TASK BRIEF> Please state how many lines in the records that follow include "earlierInside", with no other output.

════

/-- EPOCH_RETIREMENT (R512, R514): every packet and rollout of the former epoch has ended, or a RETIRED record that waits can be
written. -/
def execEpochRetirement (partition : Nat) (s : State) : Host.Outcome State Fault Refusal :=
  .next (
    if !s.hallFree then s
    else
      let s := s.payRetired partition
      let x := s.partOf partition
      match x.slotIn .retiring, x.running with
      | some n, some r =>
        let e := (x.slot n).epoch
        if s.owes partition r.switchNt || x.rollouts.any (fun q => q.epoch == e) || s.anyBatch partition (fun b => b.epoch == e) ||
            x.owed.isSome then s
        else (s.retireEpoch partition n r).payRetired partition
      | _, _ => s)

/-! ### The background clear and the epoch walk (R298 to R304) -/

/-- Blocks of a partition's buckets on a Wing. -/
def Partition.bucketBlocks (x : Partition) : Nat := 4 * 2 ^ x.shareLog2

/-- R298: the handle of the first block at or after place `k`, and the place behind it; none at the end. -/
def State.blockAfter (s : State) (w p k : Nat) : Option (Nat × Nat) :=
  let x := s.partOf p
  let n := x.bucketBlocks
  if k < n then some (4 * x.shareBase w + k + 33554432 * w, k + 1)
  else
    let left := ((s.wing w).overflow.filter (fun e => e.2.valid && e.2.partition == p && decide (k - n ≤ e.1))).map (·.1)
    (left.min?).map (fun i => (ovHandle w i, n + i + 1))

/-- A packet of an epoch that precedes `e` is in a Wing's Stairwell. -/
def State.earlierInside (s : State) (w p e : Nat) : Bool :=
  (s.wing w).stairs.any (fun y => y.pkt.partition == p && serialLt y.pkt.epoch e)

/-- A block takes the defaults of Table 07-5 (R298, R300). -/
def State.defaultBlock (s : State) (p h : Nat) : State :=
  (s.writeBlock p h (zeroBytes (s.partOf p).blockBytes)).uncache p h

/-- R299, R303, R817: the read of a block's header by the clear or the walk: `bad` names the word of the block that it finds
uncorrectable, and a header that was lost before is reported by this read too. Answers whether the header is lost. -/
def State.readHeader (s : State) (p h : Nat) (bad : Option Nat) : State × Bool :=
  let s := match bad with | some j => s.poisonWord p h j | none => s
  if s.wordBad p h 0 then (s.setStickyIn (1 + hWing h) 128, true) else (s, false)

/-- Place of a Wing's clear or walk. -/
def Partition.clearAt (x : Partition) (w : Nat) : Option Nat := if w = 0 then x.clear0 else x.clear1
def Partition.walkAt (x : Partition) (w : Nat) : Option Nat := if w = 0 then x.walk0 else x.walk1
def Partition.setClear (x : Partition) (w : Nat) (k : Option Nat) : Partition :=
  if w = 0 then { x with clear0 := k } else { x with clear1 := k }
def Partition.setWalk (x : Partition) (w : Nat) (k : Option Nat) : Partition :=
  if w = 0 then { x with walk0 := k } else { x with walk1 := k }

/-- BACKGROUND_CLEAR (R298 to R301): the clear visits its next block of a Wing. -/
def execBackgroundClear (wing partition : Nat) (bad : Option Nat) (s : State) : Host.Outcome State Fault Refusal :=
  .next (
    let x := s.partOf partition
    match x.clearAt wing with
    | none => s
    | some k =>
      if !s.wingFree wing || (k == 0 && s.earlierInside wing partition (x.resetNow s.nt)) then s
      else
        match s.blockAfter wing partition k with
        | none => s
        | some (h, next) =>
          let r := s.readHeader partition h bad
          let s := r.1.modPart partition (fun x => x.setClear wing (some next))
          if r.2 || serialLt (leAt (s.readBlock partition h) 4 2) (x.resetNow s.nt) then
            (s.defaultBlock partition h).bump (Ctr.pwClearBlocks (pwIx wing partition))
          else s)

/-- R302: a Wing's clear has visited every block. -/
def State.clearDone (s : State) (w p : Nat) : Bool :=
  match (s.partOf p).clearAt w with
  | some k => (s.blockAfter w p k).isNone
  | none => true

════

RESPONSE> 2